Недавно он написал своему московскому другу:

«Я работаю в деревне третий год. Это в конце концов несправедливо — загнать человека в глушь и держать его там до седых волос. Я хочу вернуться в Москву. Пускай теперь кто-нибудь другой поработает на моем месте. Связи у тебя есть. Очень прошу устроить мне перевод хотя бы в подмосковную больницу».

Московский друг ответил доктору так:

«Твое письмо пришлось как нельзя более кстати. Вскоре открывается новая больница в Ленинской слободе. Я назначен заведующим и через неделю начну комплектовать штат. Больница будет образцовая, поэтому в Мосздраве ко мне относятся с почтением и вниманием. Я буду решительно настаивать на твоем переводе и нисколько не сомневаюсь в успехе. Приготовься и по первому сигналу немедленно выезжай, чтобы районщики не успели опомниться и задержать тебя».

Теперь доктор ждал решительного известия.

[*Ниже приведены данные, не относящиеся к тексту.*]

-- ==== Sys2Proof/Machine/ShiftRows.lean ====
section
/-! DEFINITION. The ShiftRows function and the command SHIFTROWS (42_shift_rows.md R110 to R113). -/

namespace Sys2Proof.Machine

/-- `shift_rows(s)`: output byte `j`, at row `r = j mod 4` and column `c = j div 4`, is input byte `r + 4·((c + r) mod 4)` (R110). -/
def shiftRows (s : Block) : Block :=
  tabulate fun j => s[j.val % 4 + 4 * ((j.val / 4 + j.val % 4) % 4)]'(by omega)

/-- SHIFTROWS(slen) (R111). -/
def execShiftrows (slen : Nat) (s : State) : Host.Outcome State Fault Refusal :=
  if blockLength slen then transformST shiftRows s else .next (s.raise .invalidBlockLength)

end Sys2Proof.Machine
end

Гулкие удары топора разбудили его опять на рассвете. Не одеваясь, он подбежал к окну, сдвинул шпингалеты. Рама открылась сразу на оба раствора. Утро пахло морозом: рябина стряхивала на подоконник росу.

— Я, мил человек... это все я стучу. Крыльцо вот подправляю. Опять раскачали мужики.

Оставляя на седой траве темнозеленые следы, подошел Кузьма Андреевич.

— Все чинишь, — растроганно сказал доктор. — Сознательный ты человек, Кузьма Андреевич. Как будто о своем доме заботишься.

Кузьма Андреевич смутился и поспешно отвел глаза.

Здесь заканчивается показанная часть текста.